Most breast cancer deaths occur in women with recurrent, estrogen receptor (ER)-α(+), metastatic tumors. There is a critical need for therapeutic approaches that include novel, targetable mechanism-based strategies by which ERα (+) tumors can be resensitized to endocrine therapies. The objective of this study was to validate a group of nuclear transport genes as potential biomarkers to predict the risk of endocrine therapy failure and to evaluate the inhibition of XPO1, one of these genes as a novel means to enhance the effectiveness of endocrine therapies. Using advanced statistical methods, we found that expression levels of several of nuclear transport genes including XPO1 were associated with poor survival and predicted recurrence of tamoxifen-treated breast tumors in human breast cancer gene expression data sets. In mechanistic studies we showed that the expression of XPO1 determined the cellular localization of the key signaling proteins and the response to tamoxifen.

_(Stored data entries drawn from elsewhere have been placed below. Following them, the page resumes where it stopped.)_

@[simp] theorem markOpen_spine {s0 x1 x2} : (State.markOpen s0 x1 x2).spine = s0.spine := by
  unfold State.markOpen
  with_reducible repeat' first
    | assumption
    | rfl
    | (extract_lets +onlyGivenNames y; clear_value y)
    | (refine (foldl_spine ?_).trans ?_; on_goal 1 => intro s0 _)
    | (simp only [*, modMon_spine, modRec_spine, spine_mk, spine_eta]; done)
    | split
    | (simp [*]; done)
    | simp only [*, modMon_spine, modRec_spine, spine_mk, spine_eta]

@[simp] theorem evalEvent_spine {s0 x1 x2 x3 x4 x5 x6} : (State.evalEvent s0 x1 x2 x3 x4 x5 x6).spine = s0.spine := by
  unfold State.evalEvent
  with_reducible repeat' first
    | assumption
    | rfl
    | (extract_lets +onlyGivenNames y
       refine (show (y.spine = s0.spine → _) from fun h => ?_) ?_
       on_goal 1 => clear_value y
       on_goal 2 => (simp only [y]; try clear y))
    | (extract_lets +onlyGivenNames y; clear_value y)
    | (refine (foldl_spine ?_).trans ?_; on_goal 1 => intro s0 _)
    | refine ite_spine ?_ ?_
    | (simp only [*, modMon_spine, pqAdd_spine, modRec_spine, levelAt_spine, spine_mk, spine_eta]; done)
    | split
    | (simp [*]; done)
    | simp only [*, modMon_spine, pqAdd_spine, modRec_spine, levelAt_spine, spine_mk, spine_eta]

@[simp] theorem pqSource_spine {s0 x1 x2 x3 x4} : (State.pqSource s0 x1 x2 x3 x4).spine = s0.spine := by
  unfold State.pqSource
  with_reducible repeat' first
    | assumption
    | rfl
    | (extract_lets +onlyGivenNames y
       refine (show (y.spine = s0.spine → _) from fun h => ?_) ?_
       on_goal 1 => clear_value y
       on_goal 2 => (simp only [y]; try clear y))
    | (extract_lets +onlyGivenNames y; clear_value y)
    | refine ite_spine ?_ ?_
    | (simp only [*, levelAt_spine, modPqc_spine, spine_mk, spine_eta]; done)
    | split
    | (simp [*]; done)
    | simp only [*, levelAt_spine, modPqc_spine, spine_mk, spine_eta]

@[simp] theorem rvcDiscard_spine {s0 x1} : (State.rvcDiscard s0 x1).spine = s0.spine := by
  unfold State.rvcDiscard
  simp only [level_spine, modMon_spine, spine_mk, spine_eta]

@[simp] theorem rvcEval_spine {s0 x1 x2 x3 x4 x5} : (State.rvcEval s0 x1 x2 x3 x4 x5).spine = s0.spine := by
  unfold State.rvcEval
  with_reducible repeat' first
    | assumption
    | rfl
    | (extract_lets +onlyGivenNames y
       refine (show (y.spine = s0.spine → _) from fun h => ?_) ?_
       on_goal 1 => clear_value y
       on_goal 2 => (simp only [y]; try clear y))
    | (extract_lets +onlyGivenNames y; clear_value y)
    | (refine (foldl_spine ?_).trans ?_; on_goal 1 => intro s0 _)
    | refine ite_spine ?_ ?_
    | (simp only [*, rvcDiscard_spine, modPqc_spine, levelAt_spine, modMon_spine, spine_mk, spine_eta]; done)
    | split
    | (simp [*]; done)
    | simp only [*, rvcDiscard_spine, modPqc_spine, levelAt_spine, modMon_spine, spine_mk, spine_eta]
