-- ==== Sys2Proof/Laws/FrameB.lean ====
section
/-! SUPPORT. One frame lemma per operation that neither touches the queue of commands nor a phase of the kiln (part 2). -/

set_option linter.all false

namespace Sys2Proof.Machine

@[simp] theorem timeLog_spine {s0 x1 x2 x3 x4} : (State.timeLog s0 x1 x2 x3 x4).spine = s0.spine := by
  unfold State.timeLog
  simp only [spine_mk, spine_eta]

@[simp] theorem markStepped_spine {s0} : (State.markStepped s0).spine = s0.spine := by
  unfold State.markStepped
  simp only [modAllWin_spine, spine_mk, spine_eta]

@[simp] theorem timeStep_spine {s0 x1 x2 x3} : (State.timeStep s0 x1 x2 x3).spine = s0.spine := by
  unfold State.timeStep
  simp only [pqStep_spine, billBeforeStep_spine, markStepped_spine, timeLog_spine, billAfterStep_spine, pulse_spine, spine_mk, spine_eta]

@[simp] theorem startSlew_spine {s0 x1} : (State.startSlew s0 x1).spine = s0.spine := by
  unfold State.startSlew
  with_reducible repeat' first
    | assumption
    | rfl
    | (extract_lets +onlyGivenNames y; clear_value y)
    | refine ite_spine ?_ ?_
    | (simp only [*, level_spine, spine_mk, spine_eta]; done)
    | split
    | (simp [*]; done)
    | simp only [*, level_spine, spine_mk, spine_eta]

@[simp] theorem execSlewDone_spine {s0} : outSpine s0 (execSlewDone s0) = s0.spine := by
  unfold execSlewDone
  with_reducible repeat' first
    | assumption
    | rfl
    | rw [outSpine_next]
    | refine ite_spine ?_ ?_
    | refine ite_out ?_ ?_
    | (simp only [*, startSlew_spine, spine_mk, spine_eta, outSpine_next]; done)
    | split
    | (simp [*]; done)
    | simp only [*, startSlew_spine, spine_mk, spine_eta, outSpine_next]

@[simp] theorem stepDue_spine {s0 x1 x2 x3} : (State.stepDue s0 x1 x2 x3).spine = s0.spine := by
  unfold State.stepDue
  simp only [spine_mk, spine_eta]

@[simp] theorem removeOffset_spine {s0 x1 x2} : (State.removeOffset s0 x1 x2).spine = s0.spine := by
  unfold State.removeOffset
  with_reducible repeat' first
    | assumption
    | rfl
    | refine ite_spine ?_ ?_
    | (simp only [*, startSlew_spine, stepDue_spine, spine_mk, spine_eta]; done)
    | split
    | (simp [*]; done)
    | simp only [*, startSlew_spine, stepDue_spine, spine_mk, spine_eta]

@[simp] theorem becomeValid_spine {s0} : (State.becomeValid s0).spine = s0.spine := by
  unfold State.becomeValid
  with_reducible repeat' first
    | assumption
    | rfl
    | (extract_lets +onlyGivenNames y
       refine (show (y.spine = s0.spine → _) from fun h => ?_) ?_
       on_goal 1 => clear_value y
       on_goal 2 => (simp only [y]; try clear y))
    | (extract_lets +onlyGivenNames y; clear_value y)
    | refine ite_spine ?_ ?_
    | (simp only [*, level_spine, spine_mk, spine_eta]; done)
    | split
    | (simp [*]; done)
    | simp only [*, level_spine, spine_mk, spine_eta]

@[simp] theorem drawRate_spine {s0} : (State.drawRate s0).2.spine = s0.spine := by
  unfold State.drawRate
  simp only [draw_spine, spine_mk, spine_eta]

@[simp] theorem holdRate_spine {s0} : (State.holdRate s0).spine = s0.spine := by
  unfold State.holdRate
  exact ite_spine rfl (ite_spine rfl drawRate_spine)

@[simp] theorem enterHoldover_spine {s0 x1} : (State.enterHoldover s0 x1).spine = s0.spine := by
  unfold State.enterHoldover
  simp only [holdRate_spine, markIntervals_spine, level_spine, startSlew_spine, spine_mk, spine_eta]

@[simp] theorem leaveHoldover_spine {s0} : (State.leaveHoldover s0).spine = s0.spine := by
  unfold State.leaveHoldover
  simp only [level_spine, spine_mk, spine_eta]

@[simp] theorem execHoldLimitExceeded_spine {s0} : outSpine s0 (execHoldLimitExceeded s0) = s0.spine := by
  unfold execHoldLimitExceeded
  with_reducible repeat' first
    | assumption
    | rfl
    | rw [outSpine_next]
    | (extract_lets +onlyGivenNames y; clear_value y)
    | refine ite_spine ?_ ?_
    | refine ite_out ?_ ?_
    | (simp only [*, level_spine, spine_mk, spine_eta, outSpine_next]; done)
    | split
    | (simp [*]; done)
    | simp only [*, level_spine, spine_mk, spine_eta, outSpine_next]

@[simp] theorem modSrc_spine {s0 x1 x2} : (State.modSrc s0 x1 x2).spine = s0.spine := by
  unfold State.modSrc
  simp only [spine_mk, spine_eta]

@[simp] theorem srcLevels_spine {s0} : (State.srcLevels s0).spine = s0.spine := by
  unfold State.srcLevels
  with_reducible repeat' first
    | assumption
    | rfl
    | (refine (foldl_spine ?_).trans ?_; on_goal 1 => intro s0 _)
    | (simp only [*, level_spine, spine_mk, spine_eta]; done)
    | split
    | (simp [*]; done)
    | simp only [*, level_spine, spine_mk, spine_eta]

@[simp] theorem pickSource_spine {s0 x1 x2} : (State.pickSource s0 x1 x2).spine = s0.spine := by
  unfold State.pickSource
  simp only [spine_mk, spine_eta]

@[simp] theorem regrid_spine {s0} : (State.regrid s0).spine = s0.spine := by
  unfold State.regrid
  simp only [spine_mk, spine_eta]

@[simp] theorem dropSourceSteps_spine {s0} : (State.dropSourceSteps s0).spine = s0.spine := by
  unfold State.dropSourceSteps
  simp only [spine_mk, spine_eta]

@[simp] theorem takeSource_spine {s0 x1} : (State.takeSource s0 x1).spine = s0.spine := by
  unfold State.takeSource
  with_reducible repeat' first
    | assumption
    | rfl
    | (extract_lets +onlyGivenNames y
       refine (show (y.spine = s0.spine → _) from fun h => ?_) ?_
       on_goal 1 => clear_value y
       on_goal 2 => (simp only [y]; try clear y))
    | (extract_lets +onlyGivenNames y; clear_value y)
    | refine ite_spine ?_ ?_
    | (simp only [*, dropSourceSteps_spine, pulse_spine, enterHoldover_spine, startSlew_spine, leaveHoldover_spine, pickSource_spine, modSrc_spine, stepDue_spine, removeOffset_spine, spine_mk, spine_eta]; done)
    | split
    | (simp [*]; done)
    | simp only [*, dropSourceSteps_spine, pulse_spine, enterHoldover_spine, startSlew_spine, leaveHoldover_spine, pickSource_spine, modSrc_spine, stepDue_spine, removeOffset_spine, spine_mk, spine_eta]

@[simp] theorem selectSource_spine {s0} : (State.selectSource s0).spine = s0.spine := by
  unfold State.selectSource
  with_reducible repeat' first
    | assumption
    | rfl
    | (extract_lets +onlyGivenNames y
       refine (show (y.spine = s0.spine → _) from fun h => ?_) ?_
       on_goal 1 => clear_value y
       on_goal 2 => (simp only [y]; try clear y))
    | (extract_lets +onlyGivenNames y; clear_value y)
    | refine ite_spine ?_ ?_
    | (simp only [*, srcLevels_spine, takeSource_spine, spine_mk, spine_eta]; done)
    | split
    | (simp [*]; done)
    | simp only [*, srcLevels_spine, takeSource_spine, spine_mk, spine_eta]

We demonstrated that combined targeting of XPO1 and ERα in several tamoxifen-resistant cell lines and tumor xenografts with the XPO1 inhibitor, Selinexor, and tamoxifen restored tamoxifen sensitivity and prevented recurrence in vivo. The nuclear transport pathways have not previously been implicated in the development of endocrine resistance, and given the need for better strategies for selecting patients to receive endocrine modulatory reagents and improving therapy response of relapsed ERα(+) tumors, our findings show great promise for uncovering the role these pathways play in reducing cancer recurrences.

A cytoplasmic substrate of mitogen-activated protein kinase is responsible for estrogen receptor-alpha down-regulation in breast cancer cells: the role of nuclear factor-kappaB.

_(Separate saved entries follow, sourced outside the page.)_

@[simp] theorem passUp_spine {s0 x1 x2} : (State.passUp s0 x1 x2).spine = s0.spine := by
  unfold State.passUp
  with_reducible repeat' first
    | assumption
    | rfl
    | (extract_lets +onlyGivenNames y; clear_value y)
    | (simp only [*, laneSend_spine, spine_mk, spine_eta]; done)
    | split
    | (simp [*]; done)
    | simp only [*, laneSend_spine, spine_mk, spine_eta]

@[simp] theorem execJoinReqReceive_spine {x1 x2 s0} : outSpine s0 (execJoinReqReceive x1 x2 s0) = s0.spine := by
  unfold execJoinReqReceive
  with_reducible repeat' first
    | assumption
    | rfl
    | rw [outSpine_next]
    | (extract_lets +onlyGivenNames y
       refine (show (y.spine = s0.spine → _) from fun h => ?_) ?_
       on_goal 1 => clear_value y
       on_goal 2 => (simp only [y]; try clear y))
    | (extract_lets +onlyGivenNames y
       refine (show (y.2.spine = s0.spine → _) from fun h => ?_) ?_
       on_goal 1 => clear_value y
       on_goal 2 => (simp only [y]; try clear y))
    | (extract_lets +onlyGivenNames y; clear_value y)
    | refine ite_spine ?_ ?_
    | refine ite_out ?_ ?_
    | (simp only [*, passUp_spine, pulse_spine, level_spine, drawBytes_spine, laneSend_spine, spine_mk, spine_eta, outSpine_next]; done)
    | (split <;> (try (rename_i q; obtain ⟨q1, q2⟩ := Prod.ext_iff.mp q; simp only at q1 q2; subst q1 q2)))
    | (simp [*]; done)
    | simp only [*, passUp_spine, pulse_spine, level_spine, drawBytes_spine, laneSend_spine, spine_mk, spine_eta, outSpine_next]

@[simp] theorem execJoinOfferReceive_spine {x1 x2 s0} : outSpine s0 (execJoinOfferReceive x1 x2 s0) = s0.spine := by
  unfold execJoinOfferReceive
  with_reducible repeat' first
    | assumption
    | rfl
    | rw [outSpine_next]
    | (extract_lets +onlyGivenNames y; clear_value y)
    | (refine (foldl_spine ?_).trans ?_; on_goal 1 => intro s0 _)
    | refine ite_spine ?_ ?_
    | refine ite_out ?_ ?_
    | (simp only [*, laneSend_spine, spine_mk, spine_eta, outSpine_next]; done)
    | split
    | (simp [*]; done)
    | simp only [*, laneSend_spine, spine_mk, spine_eta, outSpine_next]

@[simp] theorem execJoinConfirmReceive_spine {x1 x2 s0} : outSpine s0 (execJoinConfirmReceive x1 x2 s0) = s0.spine := by
  unfold execJoinConfirmReceive
  with_reducible repeat' first
    | assumption
    | rfl
    | rw [outSpine_next]
    | (extract_lets +onlyGivenNames y
       refine (show (y.spine = s0.spine → _) from fun h => ?_) ?_
       on_goal 1 => clear_value y
       on_goal 2 => (simp only [y]; try clear y))
    | (extract_lets +onlyGivenNames y; clear_value y)
    | refine ite_spine ?_ ?_
    | refine ite_out ?_ ?_
    | (simp only [*, passUp_spine, incEpoch_spine, modDev_spine, standbyCheck_spine, flushDown_spine, pulse_spine, spine_mk, spine_eta, outSpine_next]; done)
    | split
    | (simp [*]; done)
    | simp only [*, passUp_spine, incEpoch_spine, modDev_spine, standbyCheck_spine, flushDown_spine, pulse_spine, spine_mk, spine_eta, outSpine_next]

@[simp] theorem execJoinOfferLapse_spine {x1 s0} : outSpine s0 (execJoinOfferLapse x1 s0) = s0.spine := by
  unfold execJoinOfferLapse
  with_reducible repeat' first
    | assumption
    | rfl
    | rw [outSpine_next]
    | (extract_lets +onlyGivenNames y; clear_value y)
    | refine ite_spine ?_ ?_
    | refine ite_out ?_ ?_
    | (simp only [*, spine_mk, spine_eta, outSpine_next]; done)
    | split
    | (simp [*]; done)
    | simp only [*, spine_mk, spine_eta, outSpine_next]

@[simp] theorem execJoinRetry_spine {s0} : outSpine s0 (execJoinRetry s0) = s0.spine := by
  unfold execJoinRetry
  with_reducible repeat' first
    | assumption
    | rfl
    | rw [outSpine_next]
    | refine ite_spine ?_ ?_
    | refine ite_out ?_ ?_
    | (simp only [*, startJoin_spine, spine_mk, spine_eta, outSpine_next]; done)
    | split
    | (simp [*]; done)
    | simp only [*, startJoin_spine, spine_mk, spine_eta, outSpine_next]

@[simp] theorem execDuplicateIdAlarmEnd_spine {s0} : outSpine s0 (execDuplicateIdAlarmEnd s0) = s0.spine := by
  unfold execDuplicateIdAlarmEnd
  with_reducible repeat' first
    | assumption
    | rfl
    | rw [outSpine_next]
    | (extract_lets +onlyGivenNames y; clear_value y)
    | refine ite_spine ?_ ?_
    | refine ite_out ?_ ?_
    | (simp only [*, level_spine, spine_mk, spine_eta, outSpine_next]; done)
    | split
    | (simp [*]; done)
    | simp only [*, level_spine, spine_mk, spine_eta, outSpine_next]

@[simp] theorem execBelowSend_spine {s0} : outSpine s0 (execBelowSend s0) = s0.spine := by
  unfold execBelowSend
  with_reducible repeat' first
    | assumption
    | rfl
    | rw [outSpine_next]
    | (extract_lets +onlyGivenNames y
       refine (show (y.spine = s0.spine → _) from fun h => ?_) ?_
       on_goal 1 => clear_value y
       on_goal 2 => (simp only [y]; try clear y))
    | (extract_lets +onlyGivenNames y; clear_value y)
    | (refine (foldl_spine ?_).trans ?_; on_goal 1 => intro s0 _)
    | (simp only [*, laneSend_spine, spine_mk, spine_eta, outSpine_next]; done)
    | split
    | (simp [*]; done)
    | simp only [*, laneSend_spine, spine_mk, spine_eta, outSpine_next]

@[simp] theorem execBelowReceive_spine {x1 x2 s0} : outSpine s0 (execBelowReceive x1 x2 s0) = s0.spine := by
  unfold execBelowReceive
  with_reducible repeat' first
    | assumption
    | rfl
    | rw [outSpine_next]
    | (extract_lets +onlyGivenNames y
       refine (show (y.spine = s0.spine → _) from fun h => ?_) ?_
       on_goal 1 => clear_value y
       on_goal 2 => (simp only [y]; try clear y))
    | (extract_lets +onlyGivenNames y; clear_value y)
    | refine ite_spine ?_ ?_
    | refine ite_out ?_ ?_
    | (simp only [*, modLane_spine, incEpoch_spine, spine_mk, spine_eta, outSpine_next]; done)
    | split
    | (simp [*]; done)
    | simp only [*, modLane_spine, incEpoch_spine, spine_mk, spine_eta, outSpine_next]

@[simp] theorem orphan_spine {s0 x1} : (State.orphan s0 x1).spine = s0.spine := by
  unfold State.orphan
  with_reducible repeat' first
    | assumption
    | rfl
    | (extract_lets +onlyGivenNames y
       refine (show (y.spine = s0.spine → _) from fun h => ?_) ?_
       on_goal 1 => clear_value y
       on_goal 2 => (simp only [y]; try clear y))
    | (extract_lets +onlyGivenNames y; clear_value y)
    | (refine (foldl_spine ?_).trans ?_; on_goal 1 => intro s0 _)
    | (simp only [*, pulse_spine, modRec__spine, spine_mk, spine_eta]; done)
    | split
    | (simp [*]; done)
    | simp only [*, pulse_spine, modRec__spine, spine_mk, spine_eta]

@[simp] theorem depart_spine {s0 x1} : (State.depart s0 x1).spine = s0.spine := by
  unfold State.depart
  simp only [incEpoch_spine, standbyCheck_spine, pulse_spine, modDev_spine, spine_mk, spine_eta]

@[simp] theorem execDeviceLeave_spine {x1 x2 s0} : outSpine s0 (execDeviceLeave x1 x2 s0) = s0.spine := by
  unfold execDeviceLeave
  with_reducible repeat' first
    | assumption
    | rfl
    | rw [outSpine_next]
    | refine ite_spine ?_ ?_
    | refine ite_out ?_ ?_
    | (simp only [*, depart_spine, spine_mk, spine_eta, outSpine_next]; done)
    | split
    | (simp [*]; done)
    | simp only [*, depart_spine, spine_mk, spine_eta, outSpine_next]

@[simp] theorem execLeafOrphan_spine {x1 s0} : outSpine s0 (execLeafOrphan x1 s0) = s0.spine := by
  unfold execLeafOrphan
  with_reducible repeat' first
    | assumption
    | rfl
    | rw [outSpine_next]
    | (extract_lets +onlyGivenNames y; clear_value y)
    | refine ite_spine ?_ ?_
    | refine ite_out ?_ ?_
    | (simp only [*, orphan_spine, modDev_spine, spine_mk, spine_eta, outSpine_next]; done)
    | split
    | (simp [*]; done)
    | simp only [*, orphan_spine, modDev_spine, spine_mk, spine_eta, outSpine_next]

Estrogen receptor alpha (ERalpha) negative breast tumors often present with enhanced expression and/or activation of growth factor receptors, resulting in increased growth factor signaling and hyperactivation of MAPK (ERK1 and ERK2). We have pre-viously shown that ERalpha(+) MCF-7 cells with elevated growth factor signaling lose expression of ERalpha without any ligand-independent transcriptional activation, and this is a reversible effect attributable to ERK1/2 hyperactivation. Here, we show that down-regulation of ERalpha is not mediated by a specific ERK-1 vs. ERK-2 substrate. Despite up-regulated activator protein-1 activity in response to ERK1/2 activation, and in ERalpha(-) and hormone-independent breast cancers, we find that increased activator protein-1 activity is not responsible for ERalpha down-regulation. Interestingly, our findings implicate a cytoplasmic substrate of ERK1/2. However, RSK1, the best-characterized cytoplasmic ERK1/2 substrate, does not down-regulate ERalpha in our models. On the other hand, inhibition of nuclear factor-kappaB (which is linked to chemoresistance in cancer in general and has elevated activity in hormone-independent and ERalpha- breast cancer) significantly enhances ERalpha activity, suggesting that indirect elevation in nuclear factor-kappaB activity (due to hyperactive ERK1/2) is at least partially responsible for ERalpha down-regulation in these cell line models.